IRCSS Azienda Ospedaliero-Universitaria di Bologna, Bologna, Italy.
Centre for Applied Biomedical Research-CRBA, Alma Mater Studiorum University of Bologna, St. Orsola Hospi, tAlbologna, Italy.
Hepatology. 2021 Oct;74(4):2058-2073. doi: 10.1002/hep.31798. Epub 2021 May 26.
Circulating albumin in cirrhosis can be dysfunctional because of accumulating structural damages, leading to the concept of effective albumin concentration (eAlb), referring to the albumin portion presenting structural and functional integrity. We aimed to estimate eAlb in patients with decompensated cirrhosis and analyze its relationships with albumin function and clinical outcomes as compared to total albumin concentration (tAlb).
We evaluated 319 patients with cirrhosis hospitalized for acute decompensation (AD) with and without acute-on-chronic liver failure (ACLF) and 18 age- and sex-comparable outpatients with compensated cirrhosis. tAlb was quantified by standard assay, whereas eAlb was estimated combining liquid chromatography/electrospray ionization/mass spectrometry and standard methods. Albumin binding and detoxification efficiency were evaluated by electron paramagnetic resonance analysis. Circulating albumin in patients with decompensated cirrhosis displayed multiple structural abnormalities, with reversible oxidation and glycation being the most frequent. As a result, eAlb progressively declined with the worsening of cirrhosis and was superior to tAlb in stratifying patients between compensated cirrhosis, AD, and ACLF, as well as patients with and without complications. Moreover, eAlb, but not tAlb, was closely associated with binding capacities in ACLF. Finally, eAlb at admission predicted the occurrence of ACLF within 30 days and mortality at 90 days better than tAlb.

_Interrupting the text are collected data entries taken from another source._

-- ==== Sys2Proof/Machine/Acquire.lean ====
section
/-!
DEFINITION. Acquisition events: dumps and state codes (R302 to R304), settling times (R285, R297),
over-range samples (R286), detectors (R307, R308, R383), and D-bit change records (R381).
-/
namespace Sys2Proof.Machine

/-! ## D-bit change records (R381) -/

/-- A flag of the 32 D-bits from 32 × `w`, as a word. -/
def State.dbitWord (s : State) (w : Nat) (f : DBit → Bool) : Word :=
  BitVec.ofNat 32 ((List.range 32).foldr (fun k n => 2 * n + b2n (f (s.dbit (32 * w + k)))) 0)

/-- The bytes of a D-bit change record (R380). -/
def changeBytes (g : Nat) (coalesced : Bool) (changed : Word) (first : Nat) (v va st : Word) : List Byte :=
  [1, 2] ++ leBytes 1 g ++ leBytes 1 (b2n coalesced) ++ leBytes 4 changed.toNat ++ leBytes 8 first
    ++ leBytes 4 v.toNat ++ leBytes 4 va.toNat ++ leBytes 4 st.toNat ++ leBytes 4 0

/-- Whether an EVENT record is the change record of group `g` formed in frame `f`. -/
def isChange (g f : Nat) (r : Nat × List Byte) : Bool :=
  r.1 == f && leAt r.2 0 1 == 1 && leAt r.2 2 1 == g

/-- The change record of group `g` is formed in this frame. -/
def State.formChange (s : State) (g : Nat) (coalesced : Bool) (changed : Word) (first : Nat) : State :=
  let w := sget Watch.init s.cap.watch g
  let s1 := s.emit true (changeBytes g coalesced changed first w.value w.valid w.stale)
  let w1 := { w with changed := 0, first := 0, lastRec := some s.ticks }
  { s1 with cap := { s1.cap with watch := sset Watch.init s1.cap.watch g w1 } }

/-- Group `g` is compared with what it held before (R381). A record already formed in this frame takes
up the further changes of the frame. -/
def State.watchGroup (s : State) (g : Nat) : State :=
  let cfg := s.regN (0x70000200 + 4 * g)
  let k := bitsOf cfg 7 0
  let w := sget Watch.init s.cap.watch g
  let v := s.dbitWord k (fun d => d.value)
  let va := s.dbitWord k (fun d => d.valid)
  let st := s.dbitWord k (fun d => d.stale)
  let diff := (v ^^^ w.value) ||| (va ^^^ w.valid) ||| (st ^^^ w.stale)
  let put (x : Watch) (s : State) : State :=
    { s with cap := { s.cap with watch := sset Watch.init s.cap.watch g x } }
  if diff = 0 then s
  else if !bitOf cfg 31 then put { w with value := v, valid := va, stale := st, changed := 0 } s
  else
    let w1 := { w with
      value := v, valid := va, stale := st, changed := w.changed ||| diff,
      first := if w.changed = 0 then s.frame else w.first }
    match w.lastRec with
    | none => (put w1 s).formChange g false w1.changed w1.first
    | some f =>
      if f = s.ticks then
        match s.host.event.recs.filter (isChange g f) with
        | [] => put w1 s
        | r :: _ =>
          let evs := s.host.event.recs.filter (fun x => !isChange g f x)
          let s1 := put w1 { s with host := { s.host with event := { s.host.event with recs := evs } } }
          s1.formChange g (bitOf (leAt r.2 3 1) 0) (BitVec.ofNat 32 (leAt r.2 4 4) ||| diff)
            (leAt r.2 8 8)
      else if f + 512 ≤ s.ticks then
        (put w1 s).formChange g (decide (w.changed ≠ 0)) w1.changed w1.first
      else put w1 s

/-- Every watched group is compared. -/
def State.watchAll (s : State) : State := forEach (List.range 8) (fun g s => s.watchGroup g) s

/-- DBIT_CHANGE_COALESCED: 512 frames after a group's last record, the record of the changes since is
formed (R381). -/
def execDbitChangeCoalesced (g : Fin 8) (s : State) : Host.Outcome State Fault Refusal :=
  .next (
    let w := sget Watch.init s.cap.watch g.val
    match w.lastRec with
    | some f =>
      if w.changed = 0 ∨ s.ticks < f + 512 then s else s.formChange g.val true w.changed w.first
    | none => s)

/-! ## Windows -/

/-- The over-range comparators, for the samples that reach the ball in this frame (R286): flag, count, and the tag of
every window of the input whose span has their play frame. -/
def State.watchAdc (s : State) : State :=
  let sampled := match s.mode with
    | .ready | .run | .safe => true
    | _ => false
  if !sampled then s
  else forEach (List.range 32) (fun n s =>
    let beyond := (List.range 8).any (fun k => Config.adcOver n (8 * s.moment 0 + (samplePos s.ticks k - 256)))
    if !beyond then s
    else forEach (List.range 32) (fun j s => s.modSlot (32 * n + j) (fun x => { x with wins := x.wins.map (fun w =>
        if w.tick + 32 ≤ s.ticks ∧ s.ticks < w.tick + w.len + 32 then { w with overRange := true } else w) }))
      ((s.raise (aAcq n 4) 0).count (aAcq n 8) 1)) s

/-- The first window of a slot whose I and Q are due and not dumped. -/
def State.dumpDue (s : State) (i : Nat) : Option Win :=
  firstSome (s.slot i).wins (fun w => if w.res.isNone && decide (w.dumpAt ≤ s.ticks) then some w else none)

/-- The first dumped window of a slot whose state code is due. -/
def State.codeDue (s : State) (i : Nat) : Option (Win × (Int × Int × Bool)) :=
  firstSome (s.slot i).wins (fun w => match w.res with
    | some r => if w.codeAt ≤ s.ticks then some (w, r) else none
    | none => none)

/-- INTEGRATE_DUMP: a window's I and Q are dumped in W_b + 22 + A, and 2 frames later its state code and
record are formed (R302); `ecc` is what the weights meet (R301). -/
def execIntegrateDump (slot : Fin 1024) (ecc : Ecc) (s : State) : Host.Outcome State Fault Refusal :=
  .next (
    let i := slot.val
    let s1 := match s.dumpDue i with
      | none => s
      | some w =>
        let n := min (s.winTicks i w).length w.nw
        s.guardEcc (if w.mode ∨ n = 0 then .clean else ecc) (i / 64) 6 i ((n + 1) / 2)
          (fun s => s.dumpWindow i w)
    match s1.codeDue i with
    | none => s1
    | some (w, r) => match w.trk with
      | some t => s1.finishShotWindow i w t r
      | none => s1.finishWindow i w r)

/-- STATE_CODE_WRITE: the code takes its two D-bits 4 frames after it is ready (R304), and a watched
group forms its change record (R381). -/
def execStateCodeWrite (slot : Fin 1024) (s : State) : Host.Outcome State Fault Refusal :=
  .next (
    let i := slot.val
    match (s.slot i).codes with
    | [] => s
    | w :: rest =>
      if s.ticks < w.due then s
      else
        let s1 := s.modSlot i (fun x => { x with codes := rest })
        ((s1.writeDbit (2 * i) (w.code.getLsbD 0)).writeDbit (2 * i + 1) (w.code.getLsbD 1)).watchAll)

/-! ## Settling -/

/-- ZONE_SETTLING_END: a settling time of a zone change that is over, and that no window meets, is forgotten (R285). -/
def execZoneSettlingEnd (n : Fin 32) (s : State) : Host.Outcome State Fault Refusal :=
  .next (
    let met (z : Nat) : Bool := (List.range 32).any (fun j =>
      (s.slot (32 * n.val + j)).wins.any (fun w => w.meets (z + 1) (z + 10001)))
    s.modInput n.val (fun x => { x with zones := x.zones.filter (fun z => decide (s.ticks ≤ z + 10000) || met z) }))

/-- CHAIN_RESET_END: 640 frames after a clear the chain output is meaningful again (R297); the clear is forgotten once no
window and no detector looks back on it. -/
def execChainResetEnd (slot : Fin 1024) (s : State) : Host.Outcome State Fault Refusal :=
  .next (s.modSlot slot.val (fun x => { x with clears := x.clears.filter (fun c => decide (s.ticks < c + 640 + 2 ^ 17)) }))

/-! ## Detectors -/

/-- Peak and mean square of a block of magnitudes (R307). -/
def detect (l : List Nat) : Nat × Nat := (l.foldl max 0, (l.map (fun x => x * x)).sum / max 1 l.length)

/-- |x| of the raw samples of input `n` in the play-timeline ticks from `a` to before `b` (R307); stream places stand
for ticks before the first. -/
def State.rawMags (s : State) (n a b : Nat) : List Nat :=
  (List.range (8 * (b - a))).map (fun k => (s.adcAt n (samplePos a k - 256)).natAbs)

/-- |z| of the chain outputs of slot `i` whose play frames reach the ball in the ticks from `a` to before `b` (R307). -/
def State.slotMags (s : State) (i a b : Nat) : List Nat :=
  (s.tagTicks i (a - 32) (b - 32)).map (fun t => Config.magnitude (s.chainAt i (samplePos t 0)))

/-- The stretches of READY and RUN within the ticks from `a` to before `b`, in which the detectors run (R307). -/
def State.runSpans (s : State) (a b : Nat) : List (Nat × Nat) :=
  (s.modes.ran ++ (if s.streaming then [(s.modes.since, s.ticks)] else [])).map (fun r => (max a r.1, min b r.2))

/-- Whether the device was in READY or RUN in tick `b`. -/
def State.ranIn (s : State) (b : Nat) : Bool :=
  s.streaming && decide (s.modes.since ≤ b) || s.modes.ran.any (fun r => decide (r.1 ≤ b ∧ b < r.2))

/-- The envelope detectors of input `n` run on, over the samples that reached the ball before this frame and while the
device was in READY or RUN, with TAU as it stands (R307). -/
def State.catchUp (s : State) (n : Nat) : State :=
  let x := s.input n
  let tau := s.fld (aAcq n 0x10) 19 16
  let spans := s.runSpans x.envAt s.ticks
  let run (e : Int) (f : Nat → Nat → List Nat) : Int :=
    spans.foldl (fun e r => (f r.1 r.2).foldl (fun e v => Config.envelopeStep tau e v) e) e
  s.modInput n (fun y => { y with
    env := run y.env (s.rawMags n),
    slotEnv := forEach (List.range 32) (fun j l => sset 0 l j (run (sget 0 l j) (s.slotMags (32 * n + j)))) y.slotEnv,
    envAt := s.ticks })

/-- The envelope detectors of every input run on to this frame, before settings of long ago are forgotten; the stretches
that a block may still meet stay. -/
def State.catchUpAll (s : State) : State :=
  let s1 := forEach (List.range 32) (fun n s => s.catchUp n) s
  { s1 with modes := { s1.modes with
      ran := s1.modes.ran.filter (fun r => decide (s1.ticks < r.2 + 65536)),
      slept := s1.modes.slept.filter (fun r => decide (s1.ticks < r.2 + 2 ^ 17)) } }

/-- A detector record (R308, R383). -/
def State.detRecord (s : State) (n : Nat) (coalesced : Bool) (fin : Nat) : State :=
  (s.emit true ([6, 1] ++ leBytes 1 n ++ leBytes 1 (s.fld (aAcq n 0x2C) 2 0 + 128 * b2n coalesced)
    ++ leBytes 4 0 ++ leBytes 8 fin)).modInput n (fun x => { x with lastRec := some s.ticks, owed := none })

/-- Whether a detector block of input `n` ends in this frame: its last sample has passed the ball (R307). -/
def State.blockEnds (s : State) (n : Nat) : Bool :=
  let b := s.fld (aAcq n 0x10) 15 0
  s.streaming && decide (b ≠ 0) && decide (32 < s.frame) && (s.frame - 32) % b == 0

/-- The alarm levels of input `n` from its detector values (R308). -/
def State.alarms (s : State) (n : Nat) : Nat :=
  let peak := s.fld (aAcq n 0x20) 23 0
  let ms := s.fld (aAcq n 0x24) 23 0
  let pt := s.fld (aAcq n 0x14) 11 0
  let hi := s.fld (aAcq n 0x18) 23 0
  let lo := s.fld (aAcq n 0x1C) 23 0
  b2n (pt ≠ 0 && decide (pt ≤ peak)) + 2 * b2n (hi ≠ 0 && decide (hi < ms))
    + 4 * b2n (lo ≠ 0 && decide (ms < lo))

/-- DETECTOR_BLOCK: at the end of a block the detector values and alarm levels take their new values, from the samples
of the frames that the block had in READY and RUN (R307, R308; log entry 69). -/
def execDetectorBlock (n : Fin 32) (s : State) : Host.Outcome State Fault Refusal :=
  .next (
    if !s.blockEnds n.val then s
    else
      let i := n.val
      let from_ := s.ticks - s.fld (aAcq i 0x10) 15 0
      let spans := s.runSpans from_ s.ticks
      let r := detect (spans.flatMap (fun p => s.rawMags i p.1 p.2))
      let s1 := s.catchUp i
      let s2 := ((s1.setRegN (aAcq i 0x20) (min 0xFFFFFF r.1)).setRegN (aAcq i 0x24)
        (min 0xFFFFFF r.2)).setRegN (aAcq i 0x28) ((s1.input i).env.toNat % 65536)
      let s3 := s2.pumpSample i (min 0xFFFFFF r.2)
      let s4 := forEach (List.range 32) (fun j s =>
        let d := detect (spans.flatMap (fun p => s.slotMags (32 * i + j) p.1 p.2))
        let a := aSlot (32 * i + j)
        ((s.setRegN (a 0x44) (min 0x3FFFF d.1)).setRegN (a 0x48)
          (min (2 ^ 32 - 1) (d.2 / 256))).setRegN (a 0x4C) ((sget 0 (s.input i).slotEnv j).toNat % 2 ^ 22)) s3
      let lv := s4.alarms i
      if lv = s4.fld (aAcq i 0x2C) 2 0 then s4
      else
        let s5 := (s4.setFld (aAcq i 0x2C) 2 0 lv).raise (aAcq i 4) 1
        let x := s5.input i
        let fin := s.frame - 33
        let soon := match x.lastRec with
          | some f => decide (s.ticks < f + 1024)
          | none => false
        if soon then s5.modInput i (fun x => { x with owed := some (x.owed.getD fin) })
        else match x.owed with
          | some f => s5.detRecord i true f
          | none => s5.detRecord i false fin)

/-- DETECTOR_RECORD_COALESCED: the record owed 1,024 frames after the last one (R383). -/
def execDetectorRecordCoalesced (n : Fin 32) (s : State) : Host.Outcome State Fault Refusal :=
  .next (
    let x := s.input n.val
    match x.owed, x.lastRec with
    | some fin, some f => if s.ticks < f + 1024 then s else s.detRecord n.val true fin
    | _, _ => s)

end Sys2Proof.Machine
end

This large, observational study provides the evidence in patients with decompensated cirrhosis that eAlb can be quantified and differentiated from tAlb routinely measured in clinical practice. As compared to tAlb, eAlb is more closely associated with disease severity and albumin dysfunction and carries a greater prognostic power. These results prompt future research assessing eAlb as a biomarker for predicting prognosis and treatment response.
肝硬化患者循环中的白蛋白可能因结构损伤而功能失调,由此产生有效白蛋白浓度(eAlb)的概念,指的是具有结构和功能完整性的白蛋白部分。我们旨在评估失代偿期肝硬化患者的 eAlb,并分析其与白蛋白功能以及与总白蛋白浓度(tAlb)相比的临床结局的关系。
我们评估了 319 例因急性失代偿(AD)和/或慢加急性肝衰竭(ACLF)住院的肝硬化患者和 18 例年龄和性别相匹配的代偿期肝硬化门诊患者。tAlb 通过标准检测方法进行定量,而 eAlb 通过液相色谱/电喷雾电离/质谱与标准方法相结合进行估计。通过电子顺磁共振分析评估白蛋白结合和解毒效率。失代偿期肝硬化患者的循环白蛋白显示出多种结构异常,其中最常见的是可逆氧化和糖化。结果,eAlb 随着肝硬化的恶化而逐渐下降,在将代偿期肝硬化、AD 和 ACLF 患者以及有无并发症的患者分层方面优于 tAlb。此外,与 ACLF 相关的结合能力与 eAlb 密切相关,而不是 tAlb。此外,入院时的 eAlb 比 tAlb 更能预测 30 天内发生 ACLF 和 90 天内的死亡率。
这项大型观察性研究为失代偿期肝硬化患者提供了证据,即 eAlb 可以通过常规临床实践中测量的 tAlb 进行定量和区分。与 tAlb 相比,eAlb 与疾病严重程度和白蛋白功能障碍更密切相关,具有更大的预后价值。这些结果促使未来研究评估 eAlb 作为预测预后和治疗反应的生物标志物。